_TASK REQUIREMENTS_: Among the lines below, a stretch begins at the one with "tenant : BitVec 13" and ends at the one with "pass : Bool". Repeat that stretch exactly, ends included.

_DATASET RECORDS_:
+---+

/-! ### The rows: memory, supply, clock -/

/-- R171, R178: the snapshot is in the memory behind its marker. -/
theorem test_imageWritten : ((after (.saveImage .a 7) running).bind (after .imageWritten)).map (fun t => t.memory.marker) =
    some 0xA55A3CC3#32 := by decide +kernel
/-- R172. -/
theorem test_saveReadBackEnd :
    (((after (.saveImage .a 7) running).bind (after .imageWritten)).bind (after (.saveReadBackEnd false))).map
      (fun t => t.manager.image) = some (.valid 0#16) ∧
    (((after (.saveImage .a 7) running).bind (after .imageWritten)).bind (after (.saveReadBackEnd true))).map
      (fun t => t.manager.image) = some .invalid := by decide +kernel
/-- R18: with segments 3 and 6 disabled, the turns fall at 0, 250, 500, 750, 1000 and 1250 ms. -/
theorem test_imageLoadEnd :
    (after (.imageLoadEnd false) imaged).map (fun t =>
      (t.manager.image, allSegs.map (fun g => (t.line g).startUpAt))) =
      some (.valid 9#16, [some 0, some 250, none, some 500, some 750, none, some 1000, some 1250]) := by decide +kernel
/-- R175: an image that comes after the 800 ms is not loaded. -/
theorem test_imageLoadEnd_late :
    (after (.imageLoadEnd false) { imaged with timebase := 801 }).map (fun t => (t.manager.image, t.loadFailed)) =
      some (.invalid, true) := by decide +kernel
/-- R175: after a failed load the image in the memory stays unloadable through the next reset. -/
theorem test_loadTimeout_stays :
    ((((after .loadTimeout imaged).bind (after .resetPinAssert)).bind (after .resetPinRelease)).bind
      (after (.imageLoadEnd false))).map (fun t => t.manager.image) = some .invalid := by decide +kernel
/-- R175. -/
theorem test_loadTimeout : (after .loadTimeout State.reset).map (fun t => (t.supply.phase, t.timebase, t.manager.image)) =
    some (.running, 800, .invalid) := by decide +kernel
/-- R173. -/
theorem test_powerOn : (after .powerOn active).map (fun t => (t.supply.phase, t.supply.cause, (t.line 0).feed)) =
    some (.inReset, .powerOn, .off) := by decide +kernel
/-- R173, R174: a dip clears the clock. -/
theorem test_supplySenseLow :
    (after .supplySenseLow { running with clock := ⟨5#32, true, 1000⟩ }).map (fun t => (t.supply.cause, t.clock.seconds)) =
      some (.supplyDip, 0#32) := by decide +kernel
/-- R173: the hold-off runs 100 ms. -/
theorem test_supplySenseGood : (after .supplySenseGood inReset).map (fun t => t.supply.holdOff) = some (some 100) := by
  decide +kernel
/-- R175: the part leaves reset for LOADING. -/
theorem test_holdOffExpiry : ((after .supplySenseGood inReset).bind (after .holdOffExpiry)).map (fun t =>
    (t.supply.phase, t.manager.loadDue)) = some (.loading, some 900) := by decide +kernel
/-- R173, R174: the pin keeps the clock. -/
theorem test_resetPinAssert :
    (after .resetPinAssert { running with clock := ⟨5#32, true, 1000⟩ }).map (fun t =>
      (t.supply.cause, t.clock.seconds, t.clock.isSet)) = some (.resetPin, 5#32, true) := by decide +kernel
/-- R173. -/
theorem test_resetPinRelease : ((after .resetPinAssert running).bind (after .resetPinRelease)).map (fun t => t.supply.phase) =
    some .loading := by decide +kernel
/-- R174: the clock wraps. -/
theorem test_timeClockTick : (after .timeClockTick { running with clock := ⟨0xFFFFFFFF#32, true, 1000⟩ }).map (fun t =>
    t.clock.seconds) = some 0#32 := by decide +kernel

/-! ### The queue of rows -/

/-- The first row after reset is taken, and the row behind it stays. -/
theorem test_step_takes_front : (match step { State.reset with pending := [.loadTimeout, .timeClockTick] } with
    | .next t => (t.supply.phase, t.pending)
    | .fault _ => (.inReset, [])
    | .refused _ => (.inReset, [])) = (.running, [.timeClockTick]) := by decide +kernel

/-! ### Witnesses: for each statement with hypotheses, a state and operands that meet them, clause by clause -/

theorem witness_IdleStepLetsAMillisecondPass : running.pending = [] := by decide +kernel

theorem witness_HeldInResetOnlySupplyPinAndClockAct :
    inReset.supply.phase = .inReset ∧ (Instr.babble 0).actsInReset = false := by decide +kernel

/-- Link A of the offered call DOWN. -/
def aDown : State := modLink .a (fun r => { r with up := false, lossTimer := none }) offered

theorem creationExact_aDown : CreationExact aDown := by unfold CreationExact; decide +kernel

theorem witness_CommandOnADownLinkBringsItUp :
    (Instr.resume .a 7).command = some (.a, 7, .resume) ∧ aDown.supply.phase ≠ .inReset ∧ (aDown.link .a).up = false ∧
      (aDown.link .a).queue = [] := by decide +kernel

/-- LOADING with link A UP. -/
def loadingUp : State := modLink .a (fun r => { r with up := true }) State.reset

+---+

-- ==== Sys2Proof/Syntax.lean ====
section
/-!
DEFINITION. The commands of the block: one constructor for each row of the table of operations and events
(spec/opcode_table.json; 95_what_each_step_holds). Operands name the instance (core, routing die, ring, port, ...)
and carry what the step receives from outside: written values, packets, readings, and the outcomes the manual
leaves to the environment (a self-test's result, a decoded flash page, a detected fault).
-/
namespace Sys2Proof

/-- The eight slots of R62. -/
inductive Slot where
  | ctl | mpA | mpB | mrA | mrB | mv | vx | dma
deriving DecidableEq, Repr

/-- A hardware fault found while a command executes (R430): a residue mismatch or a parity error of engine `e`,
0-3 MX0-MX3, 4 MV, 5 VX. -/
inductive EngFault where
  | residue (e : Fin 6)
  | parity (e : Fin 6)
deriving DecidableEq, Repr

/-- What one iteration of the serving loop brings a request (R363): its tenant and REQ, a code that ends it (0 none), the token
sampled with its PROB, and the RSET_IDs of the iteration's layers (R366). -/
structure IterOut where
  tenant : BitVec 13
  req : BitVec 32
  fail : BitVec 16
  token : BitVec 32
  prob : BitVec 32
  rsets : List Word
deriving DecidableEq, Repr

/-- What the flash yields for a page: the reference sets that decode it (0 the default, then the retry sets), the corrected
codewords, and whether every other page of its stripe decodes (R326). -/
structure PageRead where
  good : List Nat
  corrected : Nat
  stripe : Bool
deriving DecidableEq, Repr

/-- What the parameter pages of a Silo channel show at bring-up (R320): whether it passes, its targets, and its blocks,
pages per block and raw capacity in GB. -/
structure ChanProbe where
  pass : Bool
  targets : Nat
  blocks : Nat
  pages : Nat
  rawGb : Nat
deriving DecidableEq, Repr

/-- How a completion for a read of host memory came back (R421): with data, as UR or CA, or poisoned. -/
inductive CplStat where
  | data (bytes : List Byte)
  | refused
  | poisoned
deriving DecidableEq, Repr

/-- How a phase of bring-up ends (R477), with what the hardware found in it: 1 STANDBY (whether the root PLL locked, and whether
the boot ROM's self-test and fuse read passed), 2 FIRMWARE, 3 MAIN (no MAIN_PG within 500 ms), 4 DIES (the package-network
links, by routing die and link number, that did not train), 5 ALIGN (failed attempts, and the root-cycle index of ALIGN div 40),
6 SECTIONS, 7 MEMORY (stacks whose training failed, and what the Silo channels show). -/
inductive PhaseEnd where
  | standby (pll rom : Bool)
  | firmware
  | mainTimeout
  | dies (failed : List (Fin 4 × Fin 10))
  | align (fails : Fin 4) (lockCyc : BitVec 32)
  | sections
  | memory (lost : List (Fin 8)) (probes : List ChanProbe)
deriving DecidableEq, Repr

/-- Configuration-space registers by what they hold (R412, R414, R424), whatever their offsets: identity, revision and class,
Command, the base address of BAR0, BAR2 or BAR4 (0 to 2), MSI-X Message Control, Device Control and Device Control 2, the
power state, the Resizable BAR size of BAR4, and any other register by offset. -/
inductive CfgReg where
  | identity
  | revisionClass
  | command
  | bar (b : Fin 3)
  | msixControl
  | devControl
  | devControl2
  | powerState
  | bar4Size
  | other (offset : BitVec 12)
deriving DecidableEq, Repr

+---+

_RESPONSE AREA_:
  tenant : BitVec 13
  req : BitVec 32
  fail : BitVec 16
  token : BitVec 32
  prob : BitVec 32
  rsets : List Word
deriving DecidableEq, Repr

/-- What the flash yields for a page: the reference sets that decode it (0 the default, then the retry sets), the corrected
codewords, and whether every other page of its stripe decodes (R326). -/
structure PageRead where
  good : List Nat
  corrected : Nat
  stripe : Bool
deriving DecidableEq, Repr

/-- What the parameter pages of a Silo channel show at bring-up (R320): whether it passes, its targets, and its blocks,
pages per block and raw capacity in GB. -/
structure ChanProbe where
  pass : Bool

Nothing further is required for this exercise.